[Source data]
-- ==== Sys2Proof/Machine/VecConvert.lean ====
section
/-! DEFINITION. Vector conversions, DX and MX (R206 to R209). -/

namespace Sys2Proof.Machine

/-- Widening of 16 lanes in the low half of va to binary32; a NaN becomes canonical (R206). -/
def vwidenFloat (s : State) (f : Flt) (d a : Reg) (p : Pred) : Out :=
  let va := s.rv a
  let r := fun i => f.convert binary32 .rne (vlane va 2 i)
  s.vresult d (vbuild 4 (s.rp p) false (s.rv d) fun i => (r i).1) (vflags 4 (s.rp p) fun i => (r i).2)

/-- Narrowing of va and vb to 32 lanes of 16 bits under FCTL.RM, ROD included (R206). -/
def vnarrowFloat (s : State) (f : Flt) (d a b : Reg) (p : Pred) : Out :=
  let va := s.rv a
  let vb := s.rv b
  let r := fun i => binary32.convert f s.me.rm (vlane (if i < 16 then va else vb) 4 (i % 16))
  s.vresult d (vbuild 2 (s.rp p) false (s.rv d) fun i => (r i).1) (vflags 2 (s.rp p) fun i => (r i).2)

/-- 32-bit integers to binary32 (R206). -/
def vfromInt (s : State) (signed : Bool) (d a : Reg) (p : Pred) : Out :=
  let va := s.rv a
  let r := fun i => binary32.ofInt s.me.rm (vlaneInt va 4 signed i)
  s.vresult d (vbuild 4 (s.rp p) false (s.rv d) fun i => (r i).1) (vflags 4 (s.rp p) fun i => (r i).2)

/-- binary32 to saturated 32-bit integers (R34, R206). -/
def vtoInt (s : State) (signed : Bool) (d a : Reg) (p : Pred) : Out :=
  let va := s.rv a
  let r := fun i => (binary32.value (vlane va 4 i)).toInt s.me.rm signed 32
  s.vresult d (vbuild 4 (s.rp p) false (s.rv d) fun i => laneOfInt 4 (r i).1) (vflags 4 (s.rp p) fun i => (r i).2)

/-- The 32 binary32 values of va and vb; a value in an inactive lane is +0 (R207). -/
def thirtyTwo (s : State) (a b : Reg) (p : Pred) : List Num :=
  (List.range 32).map fun i =>
    if active (s.rp p) 4 (i % 16) then binary32.value (vlane (s.rv (if i < 16 then a else b)) 4 (i % 16)) else .fin false 0 0

/-- Widening of half a DX block under the scale pair and half index of vb's lane 0 (R207). -/
def vfromDx (s : State) (x : Dx) (d a b : Reg) (p : Pred) : Out :=
  let blk := (s.rv a).toNat
  let sc := vlane (s.rv b) 4 0
  s.vresult d (vbuild 4 (s.rp p) false (s.rv d) fun i =>
    (binary32.round .rne (x.value (x.elem blk (16 * (sc / 2 ^ 16 % 2) + i)) (sc % 256) (sc / 256 % 256))).1) 0

/-- The mode of a narrowing to DX or MX: ROD when FCTL.RM = 4, else RNE (R207, R208). -/
def blockMode (s : State) : Mode := if s.me.rm = .rod then .rod else .rne

/-- Encoding of 32 values under the scale pair in vd's low bytes (R207). -/
def vtoDx (s : State) (x : Dx) (d a b : Reg) (p : Pred) : Out :=
  let sc := vlane (s.rv d) 4 0
  let o := x.encode (blockMode s) (sc % 256) (sc / 256 % 256) (thirtyTwo s a b p)
  s.vresult d (BitVec.ofNat 512 o.1) o.2

/-- Widening of half an MX block (R208). -/
def vfromMx (s : State) (x : Mx) (d a b : Reg) (p : Pred) : Out :=
  let blk := (s.rv a).toNat
  let sc := vlane (s.rv b) 4 0
  let r := fun i => binary32.round s.me.rm.plain (x.value (x.elem blk (16 * (sc / 2 ^ 16 % 2) + i)) (sc % 256))
  s.vresult d (vbuild 4 (s.rp p) false (s.rv d) fun i => (r i).1) (vflags 4 (s.rp p) fun i => (r i).2)

/-- Encoding of 32 values as an MX block followed by its scale byte (R208). -/
def vtoMx (s : State) (x : Mx) (d a b : Reg) (p : Pred) : Out :=
  let o := x.ofValues (blockMode s) (thirtyTwo s a b p)
  s.vresult d (BitVec.ofNat 512 (o.1 + o.2.1 * 2 ^ (32 * x.bits))) o.2.2

/-- A DX type code (R129). -/
def dxOf : DxTy → Dx
  | .d16 => d16
  | .d8 => d8
  | .d4 => d4

/-- The elements that take part in `vdxdot`: those whose lowest bit lies in an active byte (R209). -/
def activeElems (x : Dx) (p : Word) : List Nat := (List.range 32).filter fun i => p.getLsbD (i * x.bits / 8)

/-- R206. Widens binary16 lanes to binary32. -/
def execVcvtF32F16 (d : Reg) (a : Reg) (p : Pred) (s : State) : Out :=
  vwidenFloat s binary16 d a p

/-- R206. Narrows binary32 lanes of two registers to binary16. -/
def execVcvtF16F32 (d : Reg) (a : Reg) (b : Reg) (p : Pred) (s : State) : Out :=
  vnarrowFloat s binary16 d a b p

/-- R206. Widens bfloat16 lanes to binary32. -/
def execVcvtF32Bf16 (d : Reg) (a : Reg) (p : Pred) (s : State) : Out :=
  vwidenFloat s bfloat16 d a p

/-- R206. Narrows binary32 lanes to bfloat16. -/
def execVcvtBf16F32 (d : Reg) (a : Reg) (b : Reg) (p : Pred) (s : State) : Out :=
  vnarrowFloat s bfloat16 d a b p

/-- R206. Converts signed 32-bit lanes to binary32. -/
def execVcvtF32I32 (d : Reg) (a : Reg) (p : Pred) (s : State) : Out :=
  vfromInt s true d a p

/-- R206. Converts unsigned 32-bit lanes to binary32. -/
def execVcvtF32W32 (d : Reg) (a : Reg) (p : Pred) (s : State) : Out :=
  vfromInt s false d a p

/-- R206. Converts binary32 lanes to saturated signed integers. -/
def execVcvtI32F32 (d : Reg) (a : Reg) (p : Pred) (s : State) : Out :=
  vtoInt s true d a p

/-- R206. Converts binary32 lanes to saturated unsigned integers. -/
def execVcvtW32F32 (d : Reg) (a : Reg) (p : Pred) (s : State) : Out :=
  vtoInt s false d a p

/-- R206. Sign-extends bytes to 32-bit lanes. -/
def execVcvtI32I8 (d : Reg) (a : Reg) (p : Pred) (s : State) : Out :=
  let va := s.rv a
  s.vresult d (vbuild 4 (s.rp p) false (s.rv d) fun i => laneOfInt 4 (vlaneInt va 1 true i)) 0

/-- R206. Saturates 32-bit lanes of two registers to bytes. -/
def execVcvtI8I32 (d : Reg) (a : Reg) (b : Reg) (p : Pred) (s : State) : Out :=
  let va := s.rv a
  let vb := s.rv b
  let lane := fun i => laneOfInt 1 (satInt (-128) 127 (vlaneInt (if i < 16 then va else vb) 4 true (i % 16)))
  s.vresult d (vbuild 1 (s.rp p) false (s.rv d) lane &&& BitVec.ofNat 512 (2 ^ 256 - 1)) 0

/-- R207. Widens half a D16 block to binary32 lanes. -/
def execVcvtF32D16 (d : Reg) (a : Reg) (b : Reg) (p : Pred) (s : State) : Out :=
  vfromDx s d16 d a b p

/-- R207. Widens half a D8 block to binary32 lanes. -/
def execVcvtF32D8 (d : Reg) (a : Reg) (b : Reg) (p : Pred) (s : State) : Out :=
  vfromDx s d8 d a b p

/-- R207. Widens half a D4 block to binary32 lanes. -/
def execVcvtF32D4 (d : Reg) (a : Reg) (b : Reg) (p : Pred) (s : State) : Out :=
  vfromDx s d4 d a b p

/-- R207. Encodes 32 binary32 values as a D16 block under a given scale pair. -/
def execVcvtD16F32 (d : Reg) (a : Reg) (b : Reg) (p : Pred) (s : State) : Out :=
  vtoDx s d16 d a b p

/-- R207. Encodes 32 binary32 values as a D8 block under a given scale pair. -/
def execVcvtD8F32 (d : Reg) (a : Reg) (b : Reg) (p : Pred) (s : State) : Out :=
  vtoDx s d8 d a b p

/-- R207. Encodes 32 binary32 values as a D4 block under a given scale pair. -/
def execVcvtD4F32 (d : Reg) (a : Reg) (b : Reg) (p : Pred) (s : State) : Out :=
  vtoDx s d4 d a b p

/-- R208. Widens MXFP8 E4M3 elements to binary32. -/
def execVcvtF32E4m3 (d : Reg) (a : Reg) (b : Reg) (p : Pred) (s : State) : Out :=
  vfromMx s e4m3 d a b p

/-- R208. Widens MXFP8 E5M2 elements to binary32. -/
def execVcvtF32E5m2 (d : Reg) (a : Reg) (b : Reg) (p : Pred) (s : State) : Out :=
  vfromMx s e5m2 d a b p

/-- R208. Widens MXFP6 E2M3 elements to binary32. -/
def execVcvtF32E2m3 (d : Reg) (a : Reg) (b : Reg) (p : Pred) (s : State) : Out :=
  vfromMx s e2m3 d a b p

/-- R208. Widens MXFP6 E3M2 elements to binary32. -/
def execVcvtF32E3m2 (d : Reg) (a : Reg) (b : Reg) (p : Pred) (s : State) : Out :=
  vfromMx s e3m2 d a b p

/-- R208. Widens MXFP4 E2M1 elements to binary32. -/
def execVcvtF32E2m1 (d : Reg) (a : Reg) (b : Reg) (p : Pred) (s : State) : Out :=
  vfromMx s e2m1 d a b p

/-- R208. Widens MXINT8 elements to binary32. -/
def execVcvtF32Mxi8 (d : Reg) (a : Reg) (b : Reg) (p : Pred) (s : State) : Out :=
  vfromMx s mxi8 d a b p

/-- R208. Encodes 32 binary32 values as an E4M3 block with its scale. -/
def execVcvtE4m3F32 (d : Reg) (a : Reg) (b : Reg) (p : Pred) (s : State) : Out :=
  vtoMx s e4m3 d a b p

/-- R208. Encodes 32 binary32 values as an E5M2 block with its scale. -/
def execVcvtE5m2F32 (d : Reg) (a : Reg) (b : Reg) (p : Pred) (s : State) : Out :=
  vtoMx s e5m2 d a b p

/-- R208. Encodes 32 binary32 values as an E2M3 block with its scale. -/
def execVcvtE2m3F32 (d : Reg) (a : Reg) (b : Reg) (p : Pred) (s : State) : Out :=
  vtoMx s e2m3 d a b p

/-- R208. Encodes 32 binary32 values as an E3M2 block with its scale. -/
def execVcvtE3m2F32 (d : Reg) (a : Reg) (b : Reg) (p : Pred) (s : State) : Out :=
  vtoMx s e3m2 d a b p

/-- R208. Encodes 32 binary32 values as an E2M1 block with its scale. -/
def execVcvtE2m1F32 (d : Reg) (a : Reg) (b : Reg) (p : Pred) (s : State) : Out :=
  vtoMx s e2m1 d a b p

/-- R208. Encodes 32 binary32 values as an MXINT8 block with its scale. -/
def execVcvtMxi8F32 (d : Reg) (a : Reg) (b : Reg) (p : Pred) (s : State) : Out :=
  vtoMx s mxi8 d a b p

/-- R209. Adds the exact dot product of two DX blocks to a binary32 accumulator. -/
def execVdxdot (t : DxTy) (d : Reg) (a : Reg) (b : Reg) (p : Pred) (s : State) : Out :=
  let x := dxOf t
  let va := (s.rv a).toNat
  let vb := (s.rv b).toNat
  let sc := vlane (s.rv d) 4 0
  let ps := (activeElems x (s.rp p)).map fun i =>
    (x.value (x.elem va i) (sc % 256) (sc / 2 ^ 8 % 256), x.value (x.elem vb i) (sc / 2 ^ 16 % 256) (sc / 2 ^ 24 % 256))
  let o := blockStep (vlane (s.rv d) 4 1) ps
  s.vresult d (BitVec.ofNat 512 (putSlot 32 32 o.1 (s.rv d).toNat)) o.2

/-- R207. Computes the DX scale pair of 32 binary32 values. -/
def execVdxamax (t : DxTy) (d : Reg) (a : Reg) (b : Reg) (p : Pred) (s : State) : Out :=
  let sc := (dxOf t).scales (thirtyTwo s a b p)
  s.vresult d (BitVec.ofNat 512 (sc.1 + 256 * sc.2.1)) sc.2.2

end Sys2Proof.Machine
end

* Task description
The required output is every line above from the one with "laneOfInt 4 (r" down to the one with "def blockMode (s", restated word for word, ends included.

* Solution
  s.vresult d (vbuild 4 (s.rp p) false (s.rv d) fun i => laneOfInt 4 (r i).1) (vflags 4 (s.rp p) fun i => (r i).2)

/-- The 32 binary32 values of va and vb; a value in an inactive lane is +0 (R207). -/
def thirtyTwo (s : State) (a b : Reg) (p : Pred) : List Num :=
  (List.range 32).map fun i =>
    if active (s.rp p) 4 (i % 16) then binary32.value (vlane (s.rv (if i < 16 then a else b)) 4 (i % 16)) else .fin false 0 0

/-- Widening of half a DX block under the scale pair and half index of vb's lane 0 (R207). -/
def vfromDx (s : State) (x : Dx) (d a b : Reg) (p : Pred) : Out :=
  let blk := (s.rv a).toNat
  let sc := vlane (s.rv b) 4 0
  s.vresult d (vbuild 4 (s.rp p) false (s.rv d) fun i =>
    (binary32.round .rne (x.value (x.elem blk (16 * (sc / 2 ^ 16 % 2) + i)) (sc % 256) (sc / 256 % 256))).1) 0

/-- The mode of a narrowing to DX or MX: ROD when FCTL.RM = 4, else RNE (R207, R208). -/
def blockMode (s : State) : Mode := if s.me.rm = .rod then .rod else .rne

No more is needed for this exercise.